### [AVAILABLE DATA]
/-- RCODE of a raw operation (05, RAW): undefined, dark, not owned, outside the write window, timeout. Where several conditions hold the
first of them in that order is reported (DESIGN CHOICE, log entry 28: the spec gives no order). -/
def rawCode (s : State) (rop die : Nat) (timeout : Bool) : Nat :=
  if rop = 0 ∨ 8 < rop then 5
  else if !(match getDie s die with
    | some d => !d.dark && (getOct s (dieOct die)).st == .live
    | none => false) then 2
  else if !ownHeld s (dieOct die) then 3
  else if (rop = 2 ∨ rop = 3) ∧ !s.therm.window then 4
  else if timeout then 1 else 0

/-- The commands of a raw operation, with the data it supplies (R313, R316): a READ_PAGE with VSHIFT sets the read threshold first. -/
def rawCmds (s : State) (h data : List Byte) : State :=
  let rop := field h 0 1
  let d := field h 8 8 % 2 ^ 36 / 2 ^ 25
  let row := rowAddr s d (field h 8 8 / 2 ^ 12 % 2 ^ 13) (field h 8 8 % 2 ^ 12)
  let addr := addrCycles s d row (field h 4 4)
  let feature := leBytes 1 (field h 20 1)
  match rop with
  | 1 =>
    let s1 := if field h 21 1 = 0 then s else busCmd s d 0xEF 0 (leBytes 1 (bits (profOf s (dieOct d) 9) 7 0) ++ leBytes 1 (field h 21 1))
    busCmd (busCmd (busCmd s1 d 0x00 row (addrCycles s d row 0)) d 0x30 row []) d 0x06 row (addr ++ [0xE0])
  | 2 => busCmd (busCmd s d 0x80 row (addr ++ data)) d 0x10 row []
  | 3 => busCmd (busCmd s d 0x60 row (rowCycles s d row)) d 0xD0 row []
  | 4 => busCmd s d 0x90 0 [0]
  | 5 => busCmd s d 0xEC 0 [0]
  | 6 => busCmd s d 0xEF 0 (feature ++ leBytes 4 (field h 24 4))
  | 7 => busCmd s d 0xEE 0 feature
  | _ => busCmd s d 0xFF 0 []

/-- RAW: the operation starts, where nothing keeps it from starting. -/
def execRaw (c : Nat) (s : State) : Host.Outcome State Fault Refusal :=
  .next (issue s c 0x3A (fun x w =>
      [(!x.admin || s.sec.life != .bench || s.sec.benchClose || x.entry.cls != 7, 0x07),
       (!inBounds x (zH w) (ga x w) (gb x w) || decide (gb x w < 64 + rawDbytes x w), 0x04),
       (rawDbytes x w % 4 != 0, 0x05)]) fun s x w =>
    let h := hread x (zH w) (ga x w) 64
    let s1 := if rawCode s (field h 0 1) (field h 8 8 % 2 ^ 36 / 2 ^ 25) false = 0 then rawCmds s h (hread x (zH w) (ga x w + 64) (rawDbytes x w)) else s
    putCtx s1 x.hold)

/-- The end of a raw operation: the header's written fields and the bytes read; READ_PAGE gives what the page holds from COLUMN on and
counts as a read of its block; a program or an erase acts on the page or the block; a timeout is followed by a RESET of the LUN (R283,
R316). What a READ_PAGE or PROGRAM_PAGE asks beyond the page's end is not transferred (DESIGN CHOICE, log entry 28: the spec is silent). -/
def rawDone (s : State) (x : Ctx) (bytes : List Byte) (status : Nat) : State :=
  let w := x.word
  let h := hread x (zH w) (ga x w) 64
  let rop := field h 0 1
  let column := field h 4 4
  let ppn := field h 8 8 % 2 ^ 36
  let code := rawCode s rop (ppn / 2 ^ 25) (bit status 8)
  let n := if rop = 4 then 8 else if rop = 1 ∨ rop = 5 then rawDbytes x w else 0
  let out := if rop = 1 then (pageStored s ppn).drop column else bytes
  let x1 := hwrite x (zH w) (ga x w + 32)
    (leBytes 1 status ++ leBytes 1 code ++ leBytes 6 0 ++ leBytes 8 (status / 2 ^ 9) ++ leBytes 16 0)
  let x2 := if code = 0 then hwrite x1 (zH w) (ga x w + 64) (out.take (min n (gb x w - 64))) else x1
  let x3 := if code = 0 ∧ rop = 7 then hwrite x2 (zH w) (ga x w + 24) (bytes.take 4 ++ leBytes 4 0) else x2
  let d := ppn / 2 ^ 25
  let polled := rop = 1 ∨ rop = 2 ∨ rop = 3
  let s1 := putCtx (if code = 1 then busCmd s d 0xFF 0 [] else if code = 0 ∧ polled then busCmd s d 0x78 (rowAddr s d (ppn / 2 ^ 12 % 2 ^ 13) (ppn % 2 ^ 12)) [] else s) x3.retire
  if code ≠ 0 then s1
  else if rop = 1 then countRead s1 d (ppn / 2 ^ 12 % 2 ^ 13)
  else if rop = 2 then rawProgram s1 ppn column (hread x (zH w) (ga x w + 64) (rawDbytes x w))
  else if rop = 3 then rawErase s1 ppn
  else s1

/-! ### Retirement (R154, R163, R165 to R172) -/

/-- Whether every granule of a context's reads is terminal. -/
def readsDone (x : Ctx) : Bool := x.reads.all GranRead.done

/-- Raise the sticky state for every granule read (R166, R167). -/
def noteReads (x : Ctx) (tag : Option (BitVec 64)) : Ctx :=
  { x with sticky := x.reads.foldl (fun k r => k.note x.entry.lba.toNat tag r) x.sticky }

/-- The bytes a granule read leaves: its data, or zeros. -/
def GranRead.out (r : GranRead) : List Host.Cell := if r.delivered then r.bytes else []

/-- MRD retires: data or zeros in the buffer, sticky state, predicate. -/
def mrdDone (s : State) (x : Ctx) : State :=
  let w := x.word
  let g := gran s x
  let x1 := noteReads x (if bit (zFl w) 2 then some (rget x 15) else none)
  let x2 := x.reads.zipIdx.foldl (fun y r => hmod y (zH w) fun m => Mem.splice m (gd x w + r.2 * g) g r.1.out) x1
  putCtx s { (pset x2 (zFl w % 4) (x.reads.all GranRead.delivered)).retire with reads := [] }

/-- Whether every granule was delivered and equals the buffer's extent. -/
def readsEqual (s : State) (x : Ctx) (h off : Nat) : Bool :=
  let g := gran s x
  x.reads.all GranRead.delivered &&
  x.reads.zipIdx.all fun r => r.1.bytes == Mem.slice (hbytes x h) (off + r.2 * g) g 0

/-- MCMP retires. -/
def mcmpDone (s : State) (x : Ctx) : State :=
  let w := x.word
  putCtx s { (pset (noteReads x none) (zFl w % 4) (readsEqual s x (zH w) (gd x w))).retire with reads := [] }

/-- MCAS retires: the swap as one atom group, or the current contents in the compare extent (R172, R205). Its read compares tags as
MRD's does, since it reads as MRD would (DESIGN CHOICE, log entry 28: R167 names only MRD). -/
def mcasDone (s : State) (x : Ctx) : State :=
  let w := x.word
  let g := gran s x
  let n := gb x w
  let x1 := noteReads x (if bit (zFl w) 2 then some (rget x 15) else none)
  if readsEqual s x (zH w) (gd x w) then
    let s1 := putCtx s { (pset x1 (zFl w % 4) true).retire with reads := [] }
    match ctxNs s x with
    | none => s1
    | some ns =>
      let s2 := putGranules s1 x.c ns true (ga x w) n (tagOf x w) (hbytes x (zH w)) (gd x w + n * g)
      if x.entry.atom then s2
      else match getCtx s2 x.c with
        | some y => modCtx (commitAtom s2 y ns y.atom) x.c fun z => { z with atom := [] }
        | none => s2
  else
    let x2 := x.reads.zipIdx.foldl (fun y r => hmod y (zH w) fun m => Mem.splice m (gd x w + r.2 * g) g r.1.out) x1
    putCtx s { (pset x2 (zFl w % 4) false).retire with reads := [] }

/-- Whether the gather buffer takes n granules of a context's namespace (R13). -/
def gatherTakes (s : State) (x : Ctx) (n : Nat) : Bool :=
  match ctxNs s x with
  | some ns => decide (n ≤ gatherRuns s ns.gslots)
  | none => true

/-- The reply of an RCALL, in the layout of `repMessage`, reaches the header and the buffer (R182). -/
def rcallDone (s : State) (x : Ctx) : State :=
  let w := x.word
  let m := x.reply
  let st := field m 0 2
  let n := field m 4 4
  let cap := field (hread x (zH w) (ga x w) 64) 24 4
  let x1 := hwrite x (zH w) (ga x w + 32)
    (leBytes 2 st ++ leBytes 1 (field m 2 1) ++ leBytes 1 0 ++ leBytes 4 n ++ leBytes 8 (field m 8 8) ++ leBytes 16 0)
  let x2 := hwrite x1 (zH w) (ga x w + 64) ((m.drop 32).take (min n cap) ++ List.replicate (cap - n) 0)
  putCtx s { (pset x2 (zFl w % 4) (decide (st ≤ 1))).retire with reply := [] }

/-- What MFLUSH waits for: the context's own writes, and those of commands that ended before its admission, are durable (R170). -/
def flushed (s : State) (x : Ctx) : Bool :=
  durable s x && (!s.power.jthrough || journaled s) && (!mirroring s || decide (x.sentAt ≤ s.twin.ackedPseq))

/-- The next granule of a waiting MWR enters, once the gather buffer has room (R13, R168, R548); `snap` counts those that have. -/
def mwrNext (s : State) (x : Ctx) : State :=
  match ctxNs s x with
  | none => putCtx s x.retire
  | some ns =>
    let w := x.word
    if !gatherFits s ns then s else
    putGranules (modCtx s x.c fun y => { y with snap := y.snap + 1 }) x.c ns x.entry.atom (ga x w + x.snap) 1 (tagOf x w) (hbytes x (zH w))
      (gd x w + x.snap * ns.granule)

/-- The retirement of a waiting instruction, once what it waits for is complete. -/
def retireInstr (s : State) (x : Ctx) (bytes : List Byte) (status : Nat) : State :=
  let w := x.word
  if drawKind w ≠ none ∧ x.left ≠ 0 then s else
  match zOp w with
  | 0x20 =>
    if hostInDone s x (gb x w) bytes then
      endTransfer (putCtx s (hwrite x (zH w) (ga x w) (hostIn x (gd x w) (gb x w) bytes)).retire) x.c false (gb x w)
    else s
  | 0x21 => if !hostReach s x && gb x w != 0 then s else endTransfer (hostOut (putCtx s x.retire) x (gd x w) (hread x (zH w) (ga x w) (gb x w))) x.c true (gb x w)
  | 0x24 => if readsDone x then mrdDone s x else s
  | 0x29 => if readsDone x then mcmpDone s x else s
  | 0x2A => if readsDone x && gatherTakes s x (gb x w) then mcasDone s x else s
  | 0x25 => if x.snap < gb x w then mwrNext s x
    else if s.xlat.gather.any (fun g => g.through && !g.atom && g.owner == x.c) then s else putCtx s x.retire
  | 0x28 => if flushed s x then putCtx s x.retire else s
  | 0x31 => if bit (zImm w) 0 && !durable s x then s else putCtx s x.retire
  | 0x34 =>
    let a := setArgs x
    if specialSet a.1 || settingWriting s a.1 then s else putCtx (applySet s a.1 a.2) (x.retireSet St.ok 0)
  | 0x36 => s
  | 0x38 => if x.reply.isEmpty then s else rcallDone s x
  | 0x3A => rawDone s x bytes status
  | _ => putCtx s x.retire

/-- WAIT_COMPLETE. -/
def execWaitComplete (c : Nat) (bytes : List Byte) (status : Nat) (s : State) : Host.Outcome State Fault Refusal :=
  .next (match getCtx s c with
    | none => s
    | some x => if x.wait == .instr && !x.stopping then retireInstr s x bytes status else s)

/-! ### POST, and what ends a context from outside -/

/-- The granules of a write-through command that no verified program holds yet. -/
def unverified (s : State) (x : Ctx) : List Nat :=
  (s.xlat.gather.filter fun g => g.through && !g.atom && g.part == 0 && g.owner == x.c).map GatherSlot.gran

### [WHAT THE TASK ASKS]
In the listing above, locate the line containing "mrdDone s x else s" and the line containing "holds yet. -/". Transcribe those two lines and everything between them, exactly as written.

### [FINISHED EXERCISE]
  | 0x24 => if readsDone x then mrdDone s x else s
  | 0x29 => if readsDone x then mcmpDone s x else s
  | 0x2A => if readsDone x && gatherTakes s x (gb x w) then mcasDone s x else s
  | 0x25 => if x.snap < gb x w then mwrNext s x
    else if s.xlat.gather.any (fun g => g.through && !g.atom && g.owner == x.c) then s else putCtx s x.retire
  | 0x28 => if flushed s x then putCtx s x.retire else s
  | 0x31 => if bit (zImm w) 0 && !durable s x then s else putCtx s x.retire
  | 0x34 =>
    let a := setArgs x
    if specialSet a.1 || settingWriting s a.1 then s else putCtx (applySet s a.1 a.2) (x.retireSet St.ok 0)
  | 0x36 => s
  | 0x38 => if x.reply.isEmpty then s else rcallDone s x
  | 0x3A => rawDone s x bytes status
  | _ => putCtx s x.retire

/-- WAIT_COMPLETE. -/
def execWaitComplete (c : Nat) (bytes : List Byte) (status : Nat) (s : State) : Host.Outcome State Fault Refusal :=
  .next (match getCtx s c with
    | none => s
    | some x => if x.wait == .instr && !x.stopping then retireInstr s x bytes status else s)

/-! ### POST, and what ends a context from outside -/

/-- The granules of a write-through command that no verified program holds yet. -/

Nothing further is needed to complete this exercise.